С 1830–1840-х годов в Петербурге всё отчётливей стал проявлять себя новый носитель интеллектуальных, нравственных и поведенческих стандартов — интеллигенция.

«Что такое общая интеллигентность среды — это разговор особый, — вспоминал Дмитрий Лихачёв о своём круге интеллигентской молодёжи начала 1920-х годов, где живы были привитые родителями дореволюционные представления о внутренних и поведенческих нормах. — Коллективная психология, предполагающая свободу личности, коллективная нравственность, коллективное сверхмировоззрение, сближающее интеллигентных людей всего мира, коллективные умственные интересы, даже свободно меняющиеся моды на глубокие философские течения, понятия человеческой репутации, воспитанности, приличия, порядочности и многие другие, ныне полузабытые, — составляли содержание этой нравственной среды (курсив мой. — С. А.). В нравственной среде мировоззрение становилось естественным поведением — в широком смысле» [19. С. 113]. Если исключить из этого определения качества, характерные для интеллектуалов — коллективное сверхмировоззрение и умственные интересы, а также свободно меняющиеся моды на глубокие философские течения, — останутся как раз те черты, которые на протяжении десятилетий конца XIX и первой половины ХХ века во многом определяли и петербургский стиль поведения. К ним можно добавить также другие, как сказал академик Лихачёв, ныне полузабытые, — мужество перед лицом физических и моральных репрессий, духовную независимость, внутреннюю свободу, превосходство нравственного начала над материальным, обострённое чувство добра, терпимость к людям другой веры и национальности, деликатность, альтруизм, непритязательность в быту, стремление к культурным ценностям

Параллельные заметки. Объективности ради надо заметить, что петербургский стиль долгое время славился и антиинтеллигентской чертой — неприветливостью, в особенности по отношению к приезжим. «Отмеченное Пушкиным "недоброжелательствокак отличительная черта петербуржцев не раз комментировалось позднейшей журнальной социологией и литературой — высокой и низовой («Черта радушия — вовсе не петербургская», — отмечает А. Ишимова; «Никто тебя не замечает», — жалуется герой очерка Я. Канонина; петербургский щёголь из повести М. Загоскина замечает, что «гостеприимство есть добродетель всех непросвещённых и варварских народов…»)» [15. С. 92].
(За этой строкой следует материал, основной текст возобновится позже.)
-- ==== Sys2Proof/Machine/Verdict.lean ====
section
/-! DEFINITION. Verdicts, releases, replay rounds and folds (R149, R154, R166, R167, R187 to R195, R201, R216), and
what follows the release of an operation's last chunk (R98, R149, R200). -/

namespace Sys2Proof.Machine

open Sys2Proof

namespace State

/-! ### Release (R201) -/

/-- Bytes that a chunk's delivery writes to the output region. -/
def outputBytes (v : OpView) (c : Nat) : Nat :=
  if v.d.sparse && Desc.form v.op.raw == 1 then 16 * listCap v.d
  else ((Desc.outFmt v.op.raw).map (·.width)).getD 4 * min (v.limit c) (v.d.l - v.base c)

/-- A release record (R201). -/
def releaseBytes (rseq g kind b c step len addr : Nat) : Bytes :=
  leBytes 4 rseq ++ leBytes 1 g ++ leBytes 1 kind ++ leBytes 2 b ++ leBytes 4 c ++ leBytes 6 step ++ leBytes 2 0
    ++ leBytes 4 len ++ leBytes 8 addr

/-- Send a release of bytes at an address to the update unit concerned, with the unit's next RSEQ. -/
def sendRelease (s : State) (g kind b c len addr : Nat) : State :=
  let u := Config.updateUnit addr
  let n := (s.unit u).rseq + 1
  let s := s.setUnit u { s.unit u with rseq := n }
  let s := s.emit (.release u (releaseBytes n.toNat g kind b c (s.group g).step len addr))
  s.modGroup g (fun gr => { gr with releases := gr.releases.filter (fun r => !(r.bucket == b && r.chunk == c)) ++
    [{ bucket := b, chunk := c, unit := u, rseq := n, tide := s.now, length := len, addr := addr }] })

/-- Release a chunk (R149); one released before in the step is not released again (R215). -/
def release (s : State) (v : OpView) (c kind : Nat) : State :=
  if s.released v c then s
  else
    (s.sendRelease v.g kind v.d.bucket c (outputBytes v c) (Desc.outAddr v.op.raw + outOffset v c)).modEntry
      v.g v.d.bucket c (fun e => { e with released := true })

/-! ### When the step is released (R200) -/

/-- The operations of the step in progress: fetched step operations up to the first COMMIT (R316). -/
def stepOps (s : State) (g : Nat) : List QueueOp :=
  let ops := ((s.queue g).ops.filter (fun o => Desc.isStep o.raw))
  let front := ops.takeWhile (fun o => Desc.opcode o.raw != Desc.opCommit)
  front ++ ((ops.drop front.length).take 1)

/-- The step's COMMIT descriptor, if it has been fetched. -/
def commitOp (s : State) (g : Nat) : Option QueueOp :=
  (s.stepOps g).find? (fun o => Desc.opcode o.raw == Desc.opCommit)

/-- RELEASED is reached once COMMIT has been fetched and every operation before it has completed (R200). -/
def checkReleased (s : State) (g : Nat) : State :=
  let gr := s.group g
  if gr.state = .exchange ∧ gr.abort.isNone ∧ ((s.commitOp g).map (fun o => !s.fenced g o.index)).getD false
      ∧ (s.stepOps g).all (fun o => Desc.opcode o.raw == Desc.opCommit || o.phase == .done) then
    (s.modGroup g (fun x => { x with state := .released, releasedAt := some s.now })).modRecord g
      (fun r => { r with state := .released })
  else s

/-! ### Statistics (R98, R165) -/

/-- Q_MAX of the largest |x| as a 16-bit signed integer carried in 32 bits. -/
def qMaxOf (maxBits : Nat) : Nat :=
  if maxBits = 0 then unsigned 32 (-32768) else unsigned 32 (fp32.value maxBits).log2

/-- The largest value and the sum of a table's entries. -/
def tblMax (t : Tbl Nat) : Nat := t.foldl (fun m x => max m x.2) 0
def tblSum (t : Tbl Nat) : Nat := t.foldl (fun m x => m + x.2) 0

/-- Clipped codes of a bay: the sum of its coves' (R14). -/
def bayClip (st : BucketStats) (bay : Nat) : Nat := tblSum (st.coveClip.filter (fun x => x.1 / 16 == bay))

/-- The engine's values of a bucket: the largest of the bays' maxima, the sums of the bays' clipped codes and overflow
(R14). -/
def engineMax (st : BucketStats) : Nat := tblMax st.bayMax
def engineClip (st : BucketStats) : Nat := ((List.range 40).map (bayClip st)).foldl (· + ·) 0
def engineOvf (st : BucketStats) : Nat := tblSum st.bayOvf

/-- A statistic of 32 bits that would exceed them saturates and sets FLAG (R98, R165). -/
def giveCount (s : State) (g tag n : Nat) : State :=
  s.giveOperand g kStat tag 0 (Nat.min n 0xFFFFFFFF) (decide (0xFFFFFFFF < n))

/-- Enter the three statistics of a bucket into the group's reductions. -/
def enterStats (s : State) (g b : Nat) : State :=
  let st := (s.group g).stats.get {} b
  if st.entered then s
  else
    let s := s.modStats g b (fun x => { x with entered := true })
    let s := s.giveOperand g kStat b 0 (qMaxOf (engineMax st)) false
    (s.giveCount g (b + 2 ^ 12) (engineClip st)).giveCount g (b + 2 ^ 13) (engineOvf st)

/-! ### The course of verdicts -/

/-- What follows the release of an operation's last chunk: statistics, or the fold of a deferred member, and the
completion record (R98, R149, R154, R195). -/
def finishOp (s : State) (v : OpView) : State :=
  let s :=
    if v.l.deferred then s.modLaunch v.g v.op.index (fun l => { l with fold := .due })
    else s.enterStats v.g v.d.bucket
  match (s.queue v.g).ops.find? (fun o => o.index == v.op.index) with
  | some op => (s.complete v.g op 0 0 false).checkReleased v.g
  | none => s

/-- What a verdict brings beside its outcome: the record, and under the ZERO policy the entry of one that carries NONFINITE,
whether it passed or failed (R167, R206, R374). -/
def noteVerdict (s : State) (v : OpView) (c bits : Nat) : State :=
  let s := if bitAt bits 2 && s.zeroPolicy v.g then s.enterLedger v.g 7 v.d.bucket c else s
  s.modEntry v.g v.d.bucket c (fun e => { e with verdict := bits, vTaken := true, replays := s.replaysOf v c })

/-- A failed verdict is counted and entered (R187, R374). -/
def countFailed (s : State) (v : OpView) (c bits : Nat) : State :=
  (s.bumpG .verdictFail v.g 1).enterLedger v.g 9 v.d.bucket (c + bits * 2 ^ 20)

/-- A chunk whose verdict passed: its statistics count, it is released, its context is done (R98, R149, R187). -/
def passChunk (s : State) (v : OpView) (c bits : Nat) : State :=
  let b := v.d.bucket
  let s := match s.ctx v.g b c with
    | some x => s.addCounts v.g b x.bay x.cove x.clip x.ovf
    | none => s
  let s := (s.release v c 0).noteVerdict v c bits
  let s := s.modCtx v.g b c (fun x => { x with vTaken := true, vPass := true })
  s.modLaunch v.g v.op.index (fun l => { l with waiting := l.waiting.filter (· != c) })

/-- A chunk whose verdict failed awaits its replay, its context parked (R187, R194). Without replay rounds the step ends
at once, and no replay is counted (R189). -/
def failChunk (s : State) (v : OpView) (c bits : Nat) : State :=
  let b := v.d.bucket
  let ebb := bitAt bits 0
  let s := if v.d.replayRounds = 0 then s else if ebb then s.bumpG .replayEbb v.g 1 else s.bumpG .replayFlood v.g 1
  let s := (s.countFailed v c bits).noteVerdict v c bits
  let n := (s.group v.g).parkCount
  let s := s.modGroup v.g (fun gr => { gr with parkCount := n + 1 })
  s.modCtx v.g b c (fun x =>
    { x with phase := .replay, vTaken := true, vPass := false, parked := some (s.time.ticks * 2 ^ 24 + n),
             replayKind := if ebb then 1 else 2, vHeld := none, vResult := none })

/-- The verdict value a member has for a chunk whose phases before the verdict it has finished (R25). -/
def verdictOf (s : State) (v : OpView) (c : Nat) : Option Nat :=
  (s.ctx v.g v.d.bucket c).bind (fun x => if x.floodDone then x.vResult else none)

/-- The launched operations of a group. -/
def launched (s : State) (g : Nat) : List OpView :=
  (s.queue g).ops.filterMap (fun o => s.opAt g o.index)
Но на самом деле это черта не петербургского, а столичного характера, свойственная многим столицам мира, в том числе и российским. Достаточно вспомнить допетербургские времена, когда родилась русская поговорка «Москва бьёт с носка». Или — ХХ век, когда Петроград-Ленинград, лишившись столичного статуса, быстро обрёл приветливость и доброжелательство.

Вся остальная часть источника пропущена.